> **Work instruction**: Set down a word-for-word copy of the data below, limited to the lines from the first through the line with "(Instr.unrecognised 0x5120).wellFormed = false".

> **Extracted data entries**:
[Start of Attachment]

-- ==== Sys2Proof/Tests/Slice0.lean ====
section
/-!
SUPPORT. The model's own tests. The expected results are those of the vectors of spec/95_test_vectors.md (named E1, J3,
A10, …) and of the examples of the rules, not of the model. What the spec leaves unspecified (all but the fault status and
KEYS after a fault) is not tested. After them, one witness per statement with hypotheses: a state and operands that meet
them all, for each clause.
-/

namespace Sys2Proof.Tests
open Sys2Proof.Machine

/-- The next state of an outcome. -/
def after : Result → State
  | .next t => t
  | _ => State.reset

/-- The reset state with these general registers. -/
def regs (l : List (RegNum × Byte)) : State := l.foldl (fun s p => s.setV p.1 p.2) State.reset

/-- One whole cycle that fetches the word `w` at `pc`, with the random byte 0xA5. -/
def cycle (w : Nat) (s : State) : State := after (stepWith 0xA5 (s.withFetchWord 16 w))

/-- The fault status. -/
def status (s : State) : BitVec 4 × Word × BitVec 32 := (s.faultCode, s.faultPc, s.faultInfo)

/-- The cells that are on, of the indexes listed. -/
def lit (s : State) (l : List Nat) : List Bool :=
  l.map fun k => match readPixel k s with
    | .ok b => b
    | .error _ => false

/-! ### Well-formedness, and the encodings -/

theorem test_unrecognised_named_words_ill_formed :
    (Instr.unrecognised 0x0000).wellFormed = false ∧ (Instr.unrecognised 0x00E0).wellFormed = false ∧
    (Instr.unrecognised 0x00EE).wellFormed = false ∧ (Instr.unrecognised 0x1234).wellFormed = false ∧
    (Instr.unrecognised 0x5120).wellFormed = false ∧ (Instr.unrecognised 0x8AB7).wellFormed = false ∧
    (Instr.unrecognised 0x9120).wellFormed = false ∧ (Instr.unrecognised 0xD010).wellFormed = false ∧
    (Instr.unrecognised 0xE39E).wellFormed = false ∧ (Instr.unrecognised 0xF565).wellFormed = false := by decide

/-- The words of the vector E6. -/
theorem test_unrecognised_words_well_formed :
    ([0x0123, 0x5121, 0x8008, 0x800F, 0x9121, 0xE19F, 0xF175, 0x00FF] : List Word).map decodeWord =
      [.unrecognised 0x0123, .unrecognised 0x5121, .unrecognised 0x8008, .unrecognised 0x800F, .unrecognised 0x9121,
        .unrecognised 0xE19F, .unrecognised 0xF175, .unrecognised 0x00FF] ∧
    ([0x0123, 0x5121, 0x8008, 0x800F, 0x9121, 0xE19F, 0xF175, 0x00FF] : List Word).all unrecognisedWord = true := by
  decide

/-- The rows of R79's table are pairwise disjoint: two rows differ in a bit that both fix (R78). -/
theorem test_opcode_map_disjoint :
    opcodeMap.Pairwise fun r q => r.bits &&& (r.mask &&& q.mask) ≠ q.bits &&& (r.mask &&& q.mask) := by decide

theorem test_opcode_map_rows : opcodeMap.length = 35 := by decide

/-- The vector E1: the fields of D125 from its two bytes. -/
theorem test_decode_bytes : decode 0xD1 0x25 = .drw 1 2 5 ∧
    decodeBytes [0xD1, 0x25, 0xAA] = .ok (.drw 1 2 5, [0xAA]) := ⟨by decide, rfl⟩

theorem test_decode_truncated : decodeBytes [0xD1] = .error .truncated := rfl

theorem test_decode_system : decodeWord 0x0000 = .nop ∧ decodeWord 0x00E0 = .cls ∧ decodeWord 0x00EE = .ret ∧
    decodeWord 0x1FFF = .jp 0xFFF ∧ decodeWord 0x2300 = .call 0x300 ∧ decodeWord 0xB5A7 = .jpV0 0x5A7 := by decide

theorem test_decode_skips : decodeWord 0x322A = .seByte 2 0x2A ∧ decodeWord 0x422B = .sneByte 2 0x2B ∧
    decodeWord 0x5120 = .seReg 1 2 ∧ decodeWord 0x9120 = .sneReg 1 2 ∧ decodeWord 0xE39E = .skp 3 ∧
    decodeWord 0xE3A1 = .sknp 3 := by decide

theorem test_decode_alu : decodeWord 0x60AB = .ldByte 0 0xAB ∧ decodeWord 0x7FFF = .addByte 15 0xFF ∧
    decodeWord 0x8AB0 = .ldReg 10 11 ∧ decodeWord 0x8AB1 = .orReg 10 11 ∧ decodeWord 0x8AB2 = .andReg 10 11 ∧
    decodeWord 0x8AB3 = .xorReg 10 11 ∧ decodeWord 0x8AB4 = .addReg 10 11 ∧ decodeWord 0x8AB5 = .subReg 10 11 ∧
    decodeWord 0x8AB6 = .shr 10 11 ∧ decodeWord 0x8AB7 = .subnReg 10 11 ∧ decodeWord 0x8ABE = .shl 10 11 ∧
    decodeWord 0xC30F = .rnd 3 0x0F := by decide

theorem test_decode_index_memory : decodeWord 0xA2F0 = .ldI 0x2F0 ∧ decodeWord 0xF51E = .addI 5 ∧
    decodeWord 0xF529 = .ldFont 5 ∧ decodeWord 0xFA33 = .ldBcd 10 ∧ decodeWord 0xFF55 = .storeRegs 15 ∧
    decodeWord 0xF265 = .loadRegs 2 := by decide

theorem test_decode_display_timer_key : decodeWord 0xD010 = .drw 0 1 0 ∧ decodeWord 0xF307 = .ldVxDt 3 ∧
    decodeWord 0xF50A = .ldVxK 5 ∧ decodeWord 0xF015 = .ldDtVx 0 ∧ decodeWord 0xF118 = .ldStVx 1 := by decide

theorem test_encode_words : encode (.drw 1 2 5) = 0xD125 ∧ encode (.jpV0 0x5A7) = 0xB5A7 ∧
    encode (.loadRegs 15) = 0xFF65 ∧ encodeBytes (.ldByte 6 0x9D) = [0x66, 0x9D] := by decide

/-! ### The cycle -/

/-- E2. -/
theorem test_fetch_last_word : let t := cycle 0x0000 { State.reset with pc := 0xFFE }
    t.pc = 0x1000 ∧ t.faultCode = 0 := by decide

/-- E3 and E4. -/
theorem test_fetch_out_of_range :
    status (after (stepWith 0 { State.reset with pc := 0xFFF })) = (1, 0xFFF, 0xFFF) ∧
    (after (stepWith 0 { State.reset with pc := 0x1000 })).faultPc = 0x1000 := by decide

/-- E5: an odd address. -/
theorem test_fetch_odd : let t := cycle 0x6007 { State.reset with pc := 0x201 }
    t.getV 0 = 7 ∧ t.pc = 0x203 := by decide

/-- E7 and E8: the tick of the tenth cycle. -/
theorem test_tick : let t := cycle 0x0000 { State.reset with cadence := 9, dt := 3, st := 0 }
    t.cadence = 0 ∧ t.dt = 2 ∧ t.st = 0 := by decide

/-- E9: no step of a halted core changes anything. -/
theorem test_halted : let s := { State.reset with faultCode := 4, pc := 0x234 }
    stepWith 7 s = .next s := rfl

theorem test_unrecognised : let t := cycle 0x5121 (regs [(1, 7), (2, 7)])
    t.pc = 0x202 ∧ t.cadence = 1 ∧ t.getV 1 = 7 := by decide

/-! ### System and control transfer -/

/-- J1. -/
theorem test_nop : cycle 0x0000 State.reset =
    { State.reset with pc := 0x202, cadence := 1, rand := 0xA5, freeIx := 1 } := by decide

/-- J2. -/
theorem test_cls : let d := Display.toggle (Display.toggle Display.blank 0) 2047
    let t := cycle 0x00E0 { State.reset with disp := d }
    Display.cell d 0 = true ∧ Display.cell d 2047 = true ∧ lit t [0, 1, 2047] = [false, false, false] := by decide

/-- J3. -/
theorem test_ret : let t := cycle 0x00EE { State.reset with stack := [0x202, 0x40A] }
    t.pc = 0x40A ∧ t.stack = [0x202] := by decide

/-- A build with a stack of two entries, a faulting `Fx1E` and R231's account of the stack faults. -/
def strict : Config.Params := { Config.defaults with stackCapacity := some 2, indexAddOverflow := .fault }

/-- The same build with the account of R102 and R104. -/
def literal : Config.Params := { strict with stackFaultInfo := .fetchAddress }

/-- J4, with the FAULT_INFO of R231's row, and of R102's `Fatal(STACK_UNDERFLOW, a)`. -/
theorem test_ret_underflow : status (cycle 0x00EE State.reset) = (2, 0x200, 0) ∧
    status (cycle 0x00EE { State.reset with params := literal }) = (2, 0x200, 0x200) := by decide

/-- J6. -/
theorem test_jp : (cycle 0x1200 State.reset).pc = 0x200 := by decide

/-- J7. -/
theorem test_call : let t := cycle 0x2300 State.reset
    t.stack = [0x202] ∧ t.pc = 0x300 := by decide

/-- J8; and the FAULT_INFO of R104's `Fatal(STACK_OVERFLOW, a)`. -/
theorem test_call_overflow :
    status (cycle 0x2400 { State.reset with params := strict, stack := [0x202, 0x302] }) = (3, 0x200, 2) ∧
    status (cycle 0x2400 { State.reset with params := literal, stack := [0x202, 0x302] }) = (3, 0x200, 0x200) := by
  decide

/-- J10. -/
theorem test_jpV0_past_memory : (cycle 0xBFFF (regs [(0, 0xFF)])).pc = 0x10FE := by decide

/-- J11: the register is V0 whatever nibble 1 holds. -/
theorem test_jpV0_register : (cycle 0xB500 (regs [(5, 0x40)])).pc = 0x500 := by decide

/-! ### Skips -/

/-- K1 and K2. -/
theorem test_seByte : (cycle 0x322A (regs [(2, 0x2A)])).pc = 0x204 ∧ (cycle 0x322B (regs [(2, 0x2A)])).pc = 0x202 := by
  decide

/-- K3 and K4. -/
theorem test_sneByte : (cycle 0x422B (regs [(2, 0x2A)])).pc = 0x204 ∧ (cycle 0x422A (regs [(2, 0x2A)])).pc = 0x202 := by
  decide

/-- K5 and K6. -/
theorem test_seReg : (cycle 0x5120 (regs [(1, 7), (2, 7)])).pc = 0x204 ∧
    (cycle 0x5120 (regs [(1, 7), (2, 8)])).pc = 0x202 := by decide

/-- K7 and K8. -/
theorem test_sneReg : (cycle 0x9120 (regs [(1, 7), (2, 8)])).pc = 0x204 ∧
    (cycle 0x9120 (regs [(1, 7), (2, 7)])).pc = 0x202 := by decide

/-- The state with V[3] = 5 and the keys listed held. -/
def held (l : List Nat) : State :=
  { regs [(3, 5)] with keys := Vector.ofFn fun k : Fin 16 => l.contains k.val }

/-- K10 and K11. -/
theorem test_skp : (cycle 0xE39E (held [5])).pc = 0x204 ∧ (cycle 0xE39E (held [4, 6])).pc = 0x202 := by decide

/-- K12 and K13. -/
theorem test_sknp : (cycle 0xE3A1 (held [])).pc = 0x204 ∧ (cycle 0xE3A1 (held [5])).pc = 0x202 := by decide

/-- K14. -/
theorem test_key_out_of_range : status (cycle 0xE39E (regs [(3, 0x10)])) = (6, 0x200, 0x10) ∧
    status (cycle 0xE3A1 (regs [(3, 0x10)])) = (6, 0x200, 0x10) := by decide

/-- K15. -/
theorem test_skip_past_memory : (cycle 0x3000 { State.reset with pc := 0xFFC }).pc = 0x1000 := by decide

/-! ### Arithmetic and logic: V[x] and VF after `w` with V[0] = p, V[1] = q -/

/-- V[0] and VF after the word, from these V[0] and V[1]. -/
def alu (w : Nat) (p q : Byte) : Byte × Byte := let t := cycle w (regs [(0, p), (1, q)]); (t.getV 0, t.getV 15)

/-- VF after the word, from these VF and V[1]. -/
def aluF (w : Nat) (p q : Byte) : Byte := (cycle w (regs [(15, p), (1, q)])).getV 15

/-- A1. -/
theorem test_ldByte : alu 0x60AB 0 0 = (0xAB, 0) := by decide

/-- A2 and A3. -/
theorem test_addByte : alu 0x7002 0xFF 0 = (0x01, 0) ∧ aluF 0x7FFF 0x01 0 = 0x00 := by decide

/-- A4 to A7. -/
theorem test_ldReg : alu 0x8010 0x11 0x33 = (0x33, 0) := by decide
theorem test_orReg : alu 0x8011 0x0F 0xF0 = (0xFF, 0) := by decide
theorem test_andReg : alu 0x8012 0x3C 0x0F = (0x0C, 0) := by decide
theorem test_xorReg : alu 0x8013 0x3C 0x0F = (0x33, 0) ∧ alu 0x8003 0x5A 0 = (0, 0) := by decide

/-- A9, A11, A12, A13. -/
theorem test_addReg : alu 0x8014 0x05 0x03 = (0x08, 0) ∧ alu 0x8014 0x80 0x80 = (0x00, 1) ∧
    alu 0x8014 0x7F 0x01 = (0x80, 0) ∧ alu 0x8014 0xFF 0xFF = (0xFE, 1) := by decide

/-- A33, A34, A44. -/
theorem test_addReg_flag : aluF 0x8F14 0xFF 0x01 = 1 ∧ aluF 0x8F14 0x10 0x20 = 0 ∧
    ((cycle 0x80F4 (regs [(0, 0xFF), (15, 1)])).getV 0 = 0 ∧
      (cycle 0x80F4 (regs [(0, 0xFF), (15, 1)])).getV 15 = 1) := by decide

/-- A14 to A18. -/
theorem test_subReg : alu 0x8015 0x05 0x03 = (0x02, 1) ∧ alu 0x8015 0x03 0x05 = (0xFE, 0) ∧
    alu 0x8015 0x05 0x05 = (0x00, 1) ∧ alu 0x8015 0x00 0xFF = (0x01, 0) ∧ alu 0x8015 0x80 0x81 = (0xFF, 0) := by
  decide

/-- A35, A36. -/
theorem test_subReg_flag : aluF 0x8F15 0x05 0x03 = 1 ∧ aluF 0x8F15 0x03 0x05 = 0 := by decide

/-- A19, A20, A22 (V[E] is not read). -/
theorem test_shr : alu 0x8016 0x05 0 = (0x02, 1) ∧ alu 0x8016 0x80 0 = (0x40, 0) ∧
    (cycle 0x80E6 (regs [(0, 0x04), (14, 0xFF)])).getV 0 = 0x02 := by decide

/-- A37, A38. -/
theorem test_shr_flag : aluF 0x8F16 0x03 0 = 0 ∧ aluF 0x8F16 0xFF 0 = 0 := by decide

/-- A23 to A26, A43. -/
theorem test_subnReg : alu 0x8017 0x03 0x05 = (0x02, 1) ∧ alu 0x8017 0x05 0x03 = (0xFE, 0) ∧
    alu 0x8017 0x05 0x05 = (0x00, 1) ∧ alu 0x8017 0xFF 0x00 = (0x01, 0) := by decide

/-- A39, A40, A43. -/
theorem test_subnReg_flag : aluF 0x8F17 0x03 0x05 = 1 ∧ aluF 0x8F17 0x05 0x03 = 0 ∧
    (cycle 0x80F7 (regs [(0, 3), (15, 5)])).getV 0 = 2 := by decide

/-- A27 to A29. -/
theorem test_shl : alu 0x801E 0x81 0 = (0x02, 1) ∧ alu 0x801E 0x40 0 = (0x80, 0) ∧ alu 0x801E 0x80 0 = (0x00, 1) := by
  decide

/-- A41, A42. -/
theorem test_shl_flag : aluF 0x8F1E 0x81 0 = 2 ∧ aluF 0x8F1E 0x01 0 = 0 := by decide

/-- A30 to A32, the last with the random byte of the other two. -/
theorem test_rnd : (cycle 0xC30F State.reset).getV 3 = 0x05 ∧ (cycle 0xC300 (regs [(3, 9)])).getV 3 = 0 ∧
    (cycle 0xC3FF State.reset).getV 3 = 0xA5 := by decide

/-! ### Index and memory -/

/-- M1. -/
theorem test_ldI : (cycle 0xA2F0 State.reset).i = 0x2F0 := by decide

/-- M2, M3, M4 under WRAP. -/
theorem test_addI : (cycle 0xF51E { regs [(5, 0x10)] with i := 0x300 }).i = 0x310 ∧
    (cycle 0xF51E { regs [(5, 1)] with i := 0xFFF }).i = 0x1000 ∧
    (cycle 0xF51E { regs [(5, 2)] with i := 0xFFFF }).i = 0x0001 := by decide

/-- M4 under FAULT. -/
theorem test_addI_fault :
    status (cycle 0xF51E { regs [(5, 2)] with i := 0xFFFF, params := strict }) = (8, 0x200, 0x10001) := by decide

/-- M5, M7, M8. -/
theorem test_ldFont : (cycle 0xF029 (regs [(0, 7)])).i = 35 ∧ (cycle 0xF029 (regs [(0, 0x10)])).i = 80 ∧
    (cycle 0xF029 (regs [(0, 0xFF)])).i = 1275 := by decide

/-- M9, its last row, and the byte after the three. -/
theorem test_ldBcd : let t := cycle 0xF033 { regs [(0, 255)] with i := 0x300 }
    [t.byteAt 0x300, t.byteAt 0x301, t.byteAt 0x302, t.byteAt 0x303] = [2, 5, 5, 0] ∧ t.i = 0x300 := by decide

/-- M10; and M17: the font can be overwritten. -/
theorem test_ldBcd_edges : status (cycle 0xF033 { regs [(0, 157)] with i := 0xFFE }) = (4, 0x200, 0x1000) ∧
    (State.reset.byteAt 0 = 0xF0 ∧ (cycle 0xF033 State.reset).byteAt 0 = 0) := by decide

/-- M11, with the byte after. -/
theorem test_storeRegs : let t := cycle 0xF055 { regs [(0, 0xAA), (1, 0xBB)] with i := 0x300 }
    t.byteAt 0x300 = 0xAA ∧ t.byteAt 0x301 = 0 ∧ t.i = 0x300 := by decide

/-- M13. -/
theorem test_storeRegs_fault : status (cycle 0xFF55 { State.reset with i := 0xFF8 }) = (4, 0x200, 0x1000) := by decide

/-- M14. -/
theorem test_loadRegs :
    let t := cycle 0xF265 { regs [(3, 9)] with i := 0x300, mem := [(0x300, 1), (0x301, 5), (0x302, 7)] }
    [t.getV 0, t.getV 1, t.getV 2, t.getV 3] = [1, 5, 7, 9] ∧ t.i = 0x300 := by decide

/-- M15 and M16. -/
theorem test_loadRegs_edges : (cycle 0xF065 { State.reset with i := 0xFFF, mem := [(0xFFF, 0x5A)] }).getV 0 = 0x5A ∧
    status (cycle 0xF165 { State.reset with i := 0xFFF }) = (4, 0x200, 0x1000) := by decide

/-! ### Display -/

/-- A state whose `I` points at the one sprite byte. -/
def sprite (b x y : Byte) : State := { regs [(0, x), (1, y)] with i := 0x300, mem := [(0x300, b)] }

[End of Attachment]

> **Output for this exercise**:
-- ==== Sys2Proof/Tests/Slice0.lean ====
section
/-!
SUPPORT. The model's own tests. The expected results are those of the vectors of spec/95_test_vectors.md (named E1, J3,
A10, …) and of the examples of the rules, not of the model. What the spec leaves unspecified (all but the fault status and
KEYS after a fault) is not tested. After them, one witness per statement with hypotheses: a state and operands that meet
them all, for each clause.
-/

namespace Sys2Proof.Tests
open Sys2Proof.Machine

/-- The next state of an outcome. -/
def after : Result → State
  | .next t => t
  | _ => State.reset

/-- The reset state with these general registers. -/
def regs (l : List (RegNum × Byte)) : State := l.foldl (fun s p => s.setV p.1 p.2) State.reset

/-- One whole cycle that fetches the word `w` at `pc`, with the random byte 0xA5. -/
def cycle (w : Nat) (s : State) : State := after (stepWith 0xA5 (s.withFetchWord 16 w))

/-- The fault status. -/
def status (s : State) : BitVec 4 × Word × BitVec 32 := (s.faultCode, s.faultPc, s.faultInfo)

/-- The cells that are on, of the indexes listed. -/
def lit (s : State) (l : List Nat) : List Bool :=
  l.map fun k => match readPixel k s with
    | .ok b => b
    | .error _ => false

/-! ### Well-formedness, and the encodings -/

theorem test_unrecognised_named_words_ill_formed :
    (Instr.unrecognised 0x0000).wellFormed = false ∧ (Instr.unrecognised 0x00E0).wellFormed = false ∧
    (Instr.unrecognised 0x00EE).wellFormed = false ∧ (Instr.unrecognised 0x1234).wellFormed = false ∧
    (Instr.unrecognised 0x5120).wellFormed = false ∧ (Instr.unrecognised 0x8AB7).wellFormed = false ∧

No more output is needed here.